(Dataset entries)
....
/-- CALL<cc>R pushes the next address and jumps when its condition holds (formulas of GT to LS presumed by the spec,
log entry 8) (R234, R230, R220). -/
def Obligations.RegisterCallsPushTheReturnAddress : Prop :=
  ∀ (s : State) (x : RegIx), ∀ f ∈ callRegForms x,
    (∀ v, DecodesTo [instrWord 9 f.1 (fieldBits x) v] f.2) ∧
    (¬ trueWhen f.1 s.flags → exec f.2 s = .next s) ∧
    (trueWhen f.1 s.flags → ∃ t, exec f.2 s = .next t ∧ t.reg pcIx = s.reg x ∧
      t.reg spIx = s.reg spIx - 2#16 ∧ WordStored s t (s.reg spIx - 2#16) (s.reg pcIx) ∧
      OnlyRegsAndBytes [pcIx, spIx] [s.reg spIx - 2#16, s.reg spIx - 1#16] s t)

/-- CALL<cc> pushes the address after the extension word and jumps when its condition holds (formulas of GT to LS
presumed by the spec, log entry 8) (R235, R230, R220). -/
def Obligations.AddressCallsPushTheReturnAddress : Prop :=
  ∀ (s : State) (ext : Word), ∀ f ∈ callAddrForms ext,
    (∀ u v, DecodesTo [instrWord 10 f.1 u v, ext] f.2) ∧
    (¬ trueWhen f.1 s.flags → exec f.2 s = .next s) ∧
    (trueWhen f.1 s.flags → ∃ t, exec f.2 s = .next t ∧ t.reg pcIx = ext ∧
      t.reg spIx = s.reg spIx - 2#16 ∧ WordStored s t (s.reg spIx - 2#16) (s.reg pcIx) ∧
      OnlyRegsAndBytes [pcIx, spIx] [s.reg spIx - 2#16, s.reg spIx - 1#16] s t)

/-- After CMP the conditions compare the operands, signed and unsigned (GT to LS by formulas the spec presumes, log
entry 8) (R230, R158, R18). -/
def Obligations.ConditionsAfterCompare : Prop :=
  ∀ (s : State) (x y : RegIx), ∃ t, exec (.cmp x y) s = .next t ∧
    let a := s.reg x
    let b := s.reg y
    (condHolds .al t.flags = true) ∧ (condHolds .nv t.flags = false) ∧
    (condHolds .eq t.flags = true ↔ a = b) ∧ (condHolds .ne t.flags = true ↔ a ≠ b) ∧
    (condHolds .cs t.flags = true ↔ a.toNat < b.toNat) ∧ (condHolds .cc t.flags = true ↔ b.toNat ≤ a.toNat) ∧
    (condHolds .vs t.flags = true ↔ a.toInt - b.toInt < -32768 ∨ 32767 < a.toInt - b.toInt) ∧
    (condHolds .vc t.flags = true ↔ -32768 ≤ a.toInt - b.toInt ∧ a.toInt - b.toInt ≤ 32767) ∧
    (condHolds .gt t.flags = true ↔ b.toInt < a.toInt) ∧ (condHolds .lt t.flags = true ↔ a.toInt < b.toInt) ∧
    (condHolds .ge t.flags = true ↔ b.toInt ≤ a.toInt) ∧ (condHolds .le t.flags = true ↔ a.toInt ≤ b.toInt) ∧
    (condHolds .hi t.flags = true ↔ b.toNat < a.toNat) ∧ (condHolds .ls t.flags = true ↔ a.toNat ≤ b.toNat) ∧
    (condHolds .mi t.flags = true ↔ (a - b).getLsbD 15 = true) ∧
    (condHolds .pl t.flags = true ↔ (a - b).getLsbD 15 = false)

/-- IN reads one I/O register into Rx; OUT writes one from Rx (R250, R251). -/
def Obligations.InReadsAndOutWritesOneIoRegister : Prop :=
  ∀ (s : State) (x : RegIx) (p r : IoIx),
    (DecodesTo [instrWord 11 (fieldBits p) (fieldBits x) (fieldBits r)] (.ioIn x p r) ∧ PutsReg (.ioIn x p r) s x (s.ioReg p r)) ∧
    DecodesTo [instrWord 12 (fieldBits p) (fieldBits x) (fieldBits r)] (.ioOut x p r) ∧
      ∃ t, exec (.ioOut x p r) s = .next t ∧ t.ioReg p r = s.reg x ∧
        (∀ p' r', ¬(p' = p ∧ r' = r) → t.ioReg p' r' = s.ioReg p' r') ∧ OnlyIo s t ∧
        (p ≠ 0 → ∀ a, t.memRead8 a = s.memRead8 a)

/-- Translate reads the mapping record of the address's half from port 0 (R62). -/
def Obligations.TranslationFollowsTheMappingRecord : Prop :=
  ∀ (s : State) (a : Word),
    let kind := s.ioReg 0 (if a.getLsbD 15 then 2 else 0)
    let bank := (s.ioReg 0 (if a.getLsbD 15 then 3 else 1)).toNat
    s.translate a =
      if kind = 0 ∧ bank < s.banks.rom then some ⟨.rom, bank, a.extractLsb' 0 15⟩
      else if kind = 1 ∧ bank < s.banks.disk then some ⟨.disk, bank, a.extractLsb' 0 15⟩
      else if kind = 2 ∧ bank < s.banks.ram then some ⟨.ram, bank, a.extractLsb' 0 15⟩
      else none

/-- Byte reads and writes: ROM and unmapped writes are discarded, unmapped reads give 0x00 (R63). -/
def Obligations.ByteAccessesThroughTheMmu : Prop :=
  ∀ (s : State) (a : Word) (v : Byte),
    (s.translate a = none → s.memRead8 a = 0 ∧ s.memWrite8 a v = s) ∧
    ∀ l, s.translate a = some l →
      s.memRead8 a = s.byteAt l ∧ (l.kind = .rom → s.memWrite8 a v = s) ∧
      (l.kind ≠ .rom → (s.memWrite8 a v).byteAt l = v ∧ (∀ l', l' ≠ l → (s.memWrite8 a v).byteAt l' = s.byteAt l') ∧
        SameRegsBut [] s (s.memWrite8 a v) ∧ (s.memWrite8 a v).flags = s.flags ∧ SameIo s (s.memWrite8 a v) ∧
        SameHidden s (s.memWrite8 a v))

/-- 16-bit accesses are little-endian pairs of byte accesses (R66, R64). -/
def Obligations.WordAccessesAreLittleEndianPairs : Prop :=
  ∀ (s : State) (a v : Word),
    s.memRead16 a = s.memRead8 (a + 1#16) ++ s.memRead8 a ∧
    (s.canWrite a = true → s.canWrite (a + 1#16) = true →
      (s.memWrite16 a v).memRead8 a = v.extractLsb' 0 8 ∧ (s.memWrite16 a v).memRead8 (a + 1#16) = v.extractLsb' 8 8 ∧
      (s.memWrite16 a v).memRead16 a = v)

/-- No step changes a byte of ROM or the bank counts (R63, R50, R353). -/
def Obligations.RomIsNeverWritten : Prop :=
  ∀ s t : State, step s = .next t → t.rom = s.rom ∧ t.banks = s.banks

/-- A step changes only bytes of banks mapped before or after it (R62, R63, R50). -/
def Obligations.UnmappedBanksKeepTheirBytes : Prop :=
  ∀ (s t : State) (l : Location), step s = .next t → ¬ s.mapped l → ¬ t.mapped l → t.byteAt l = s.byteAt l

/-- Every step keeps the state's invariant (R50, R11). -/
def Obligations.StepKeepsTheInvariant : Prop :=
  ∀ s t : State, s.wf → step s = .next t → t.wf

/-- The state after reset meets the invariant (R400, R11). -/
def Obligations.ResetMeetsTheInvariant : Prop :=
  State.reset.wf ∧ ∀ (b : BankCounts) (rom disk : Memory), b.wf → rom.wf → rom.within b.rom → disk.wf →
    disk.within b.disk → (State.powerOn b rom disk).wf

/-- No step faults or refuses (R310, R302). -/
def Obligations.EveryStepCompletes : Prop :=
  (∀ (i : Instr) (s : State), Completes (exec i s)) ∧ ∀ s : State, Completes (step s)

/-- A halted machine never changes, only HALT halts one, and every performed cycle advances the tick (R39, R42, R300,
R303, R333). -/
def Obligations.OnlyHaltHaltsAndEveryOtherCycleTicks : Prop :=
  (∀ s : State, s.halted = true → step s = .next s) ∧
    ∀ s t : State, s.halted = false → step s = .next t →
      (t.halted = true ↔ s.beginCycle.fetchDecode.1 = .halt) ∧ t.tick = s.tick + 1#32

/-- Only classes 2, 3 and 4, POPF and RETI write FLAGS (R37). -/
def Obligations.FlagPreservingInstructionsKeepFlags : Prop :=
  (∀ (i : Instr) (s t : State), classOf (i.encode.headD 0) ∉ ([2, 3, 4] : List (BitVec 4)) → i ≠ .popf → i ≠ .reti →
      exec i s = .next t → t.flags = s.flags) ∧
    ∀ s : State, s.interruptEntry.flags = s.flags

/-- No instruction but OUT writes an I/O register, and no step but an OUT's writes ports 0 to 3 and 9 to 15 (R60, R44,
R360). -/
def Obligations.OnlyOutWritesIoRegisters : Prop :=
  (∀ (i : Instr) (s t : State), (∀ x p r, i ≠ .ioOut x p r) → exec i s = .next t → SameIo s t) ∧
    (∀ s : State, SameIo s s.interruptEntry) ∧
    ∀ s t : State, (∀ x p r, s.beginCycle.fetchDecode.1 ≠ .ioOut x p r) → step s = .next t →
      ∀ p r : IoIx, p.val < 4 ∨ 9 ≤ p.val → t.ioReg p r = s.ioReg p r

/-- After every performed cycle EOI is 0 and the DMA enable bit is clear (R323, R350, R425). -/
def Obligations.EoiAndDmaEnableAreClearAfterEveryCycle : Prop :=
  ∀ s t : State, s.halted = false → step s = .next t → t.ioReg 8 3 = 0 ∧ (t.ioReg 7 3).getLsbD 0 = false

/-- Interrupt entry pushes PC and the flags image and jumps to irq_vector (R330). -/
def Obligations.InterruptEntrySavesPcAndFlags : Prop :=
  ∀ s : State,
    (let t := s.interruptEntry
     t.reg spIx = s.reg spIx - 4#16 ∧ t.reg pcIx = s.irqVector ∧ t.irqPending = false ∧
      WordStored s t (s.reg spIx - 2#16) (s.reg pcIx) ∧
      WordStored s t (s.reg spIx - 4#16) (0#12 ++ BitVec.ofBool s.flags.n ++ BitVec.ofBool s.flags.z ++
        BitVec.ofBool s.flags.c ++ BitVec.ofBool s.flags.v) ∧
      SameRegsBut [pcIx, spIx] s t ∧ t.flags = s.flags ∧ SameIo s t ∧ t.irqVector = s.irqVector ∧
      t.halted = s.halted ∧ t.tick = s.tick ∧ t.banks = s.banks ∧
      SameBytesBut [s.reg spIx - 1#16, s.reg spIx - 2#16, s.reg spIx - 3#16, s.reg spIx - 4#16] s t) ∧
    (s.halted = false → s.irqPending = true → step s = step s.interruptEntry)

/-- RETI after interrupt entry restores PC, SP and FLAGS (R123, R334). -/
def Obligations.RetiUndoesInterruptEntry : Prop :=
  ∀ s : State, s.canWrite (s.reg spIx - 1#16) = true → s.canWrite (s.reg spIx - 2#16) = true →
    s.canWrite (s.reg spIx - 3#16) = true → s.canWrite (s.reg spIx - 4#16) = true →
    ∃ t, exec .reti s.interruptEntry = .next t ∧ (∀ r, t.reg r = s.reg r) ∧ t.flags = s.flags ∧ SameIo s t

/-- Raise sets the line's request bit unless the line is masked (R321). -/
def Obligations.MaskedRaisesAreLost : Prop :=
  ∀ (s : State) (l : Fin 16),
    ((s.ioReg 8 0).getLsbD l = true → s.raiseLine l = s) ∧
    ((s.ioReg 8 0).getLsbD l = false →
      (∀ k : Fin 16, ((s.raiseLine l).ioReg 8 2).getLsbD k = (decide (k = l) || (s.ioReg 8 2).getLsbD k)) ∧
      (∀ p r, ¬(p = 8 ∧ r = 2) → (s.raiseLine l).ioReg p r = s.ioReg p r) ∧ OnlyIo s (s.raiseLine l) ∧
      ((s.ioReg 8 2).getLsbD l = true → s.raiseLine l = s))

/-- The PIC step applies EOI, then selects the lowest unmasked request only if no line is in service (R323, R324,
R325). -/
def Obligations.PicSelectsTheLowestLineWhenNoneIsInService : Prop :=
  ∀ s : State,
    let t := s.picStep
    let isr := s.ioReg 8 1 &&& ~~~(s.ioReg 8 3)
    let cand := s.ioReg 8 2 &&& ~~~(s.ioReg 8 0)
    t.ioReg 8 3 = 0 ∧
    (isr ≠ 0 ∨ cand = 0 → t.ioReg 8 1 = isr ∧ t.ioReg 8 2 = s.ioReg 8 2 ∧ t.irqPending = s.irqPending ∧
      t.irqVector = s.irqVector) ∧
    (isr = 0 → ∀ l : Fin 16, cand.getLsbD l = true → (∀ k : Fin 16, k < l → cand.getLsbD k = false) →
      t.ioReg 8 1 = BitVec.ofNat 16 (2 ^ l.val) ∧ t.irqPending = true ∧
      t.irqVector = s.ioReg 8 4 + BitVec.ofNat 16 l.val ∧
      ∀ k : Fin 16, (t.ioReg 8 2).getLsbD k = ((s.ioReg 8 2).getLsbD k && decide (k ≠ l))) ∧
    (∀ p r, ¬(p = 8 ∧ (r = 1 ∨ r = 2 ∨ r = 3)) → t.ioReg p r = s.ioReg p r) ∧
    (∀ r, t.reg r = s.reg r) ∧ t.flags = s.flags ∧ t.halted = s.halted ∧ t.tick = s.tick ∧ t.banks = s.banks ∧
    SameBytes s t

/-- The lowest unmasked line that IRR, a timer or the DMA engine requests in a cycle is selected in it, if none stays
in service, and entered in the next (R332, R320, R324, R325, R326, R333, R300). -/
def Obligations.RequestIsEnteredInTheNextCycle : Prop :=
  ∀ (s : State) (i : Instr) (e0 : State), s.halted = false → Fetches s i e0 →
    ∃ e, exec i e0 = .next e ∧
      (∀ x, i = .ioOut x 8 2 →
        e.ioReg 8 2 = e0.reg x ∧ ∀ p r, ¬(p = 8 ∧ r = 2) → e.ioReg p r = s.ioReg p r) ∧
      ∀ l : Fin 16, Candidate e l → (∀ k : Fin 16, k < l → ¬ Candidate e k) → e.ioReg 8 1 &&& ~~~(e.ioReg 8 3) = 0 →
        ∃ t, step s = .next t ∧ t.irqPending = true ∧ t.irqVector = e.ioReg 8 4 + BitVec.ofNat 16 l.val ∧
          t.ioReg 8 1 = BitVec.ofNat 16 (2 ^ l.val) ∧ (t.ioReg 8 2).getLsbD l = false ∧
          (i ≠ .halt → t.halted = false ∧ step t = step t.interruptEntry) ∧ (i = .halt → step t = .next t)

/-- A timer counts in ticks that are multiples of PSC + 1, compares after counting, reloads and raises its line
(R341). -/
def Obligations.TimerStepCountsThenCompares : Prop :=
  ∀ (s : State) (i : Fin 3),
    let p : IoIx := ⟨4 + i.val, by omega⟩
    let t := s.timerStep i
    let down := (s.ioReg p 4).getLsbD 0
    let count := if down then s.ioReg p 0 - 1#16 else s.ioReg p 0 + 1#16
    let event := if down then count.toNat ≤ (s.ioReg p 2).toNat else (s.ioReg p 2).toNat ≤ count.toNat
    (s.tick.toNat % ((s.ioReg p 1).toNat + 1) ≠ 0 → t = s) ∧
    (s.tick.toNat % ((s.ioReg p 1).toNat + 1) = 0 →
      t.ioReg p 0 = (if event then s.ioReg p 3 else count) ∧
      (∀ k : Fin 16, (t.ioReg 8 2).getLsbD k =
        ((s.ioReg 8 2).getLsbD k || decide (event ∧ k = p ∧ (s.ioReg 8 0).getLsbD k = false))) ∧
      (∀ q r, ¬(q = p ∧ r = 0) → ¬(q = 8 ∧ r = 2) → t.ioReg q r = s.ioReg q r) ∧ OnlyIo s t ∧
      ∀ a, t.memRead8 a = s.memRead8 a)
....
- **Task directions**: Wherever a line of the data above contains "performed", copy that line.

- **Your response**:
/-- A halted machine never changes, only HALT halts one, and every performed cycle advances the tick (R39, R42, R300,
/-- After every performed cycle EOI is 0 and the DMA enable bit is clear (R323, R350, R425). -/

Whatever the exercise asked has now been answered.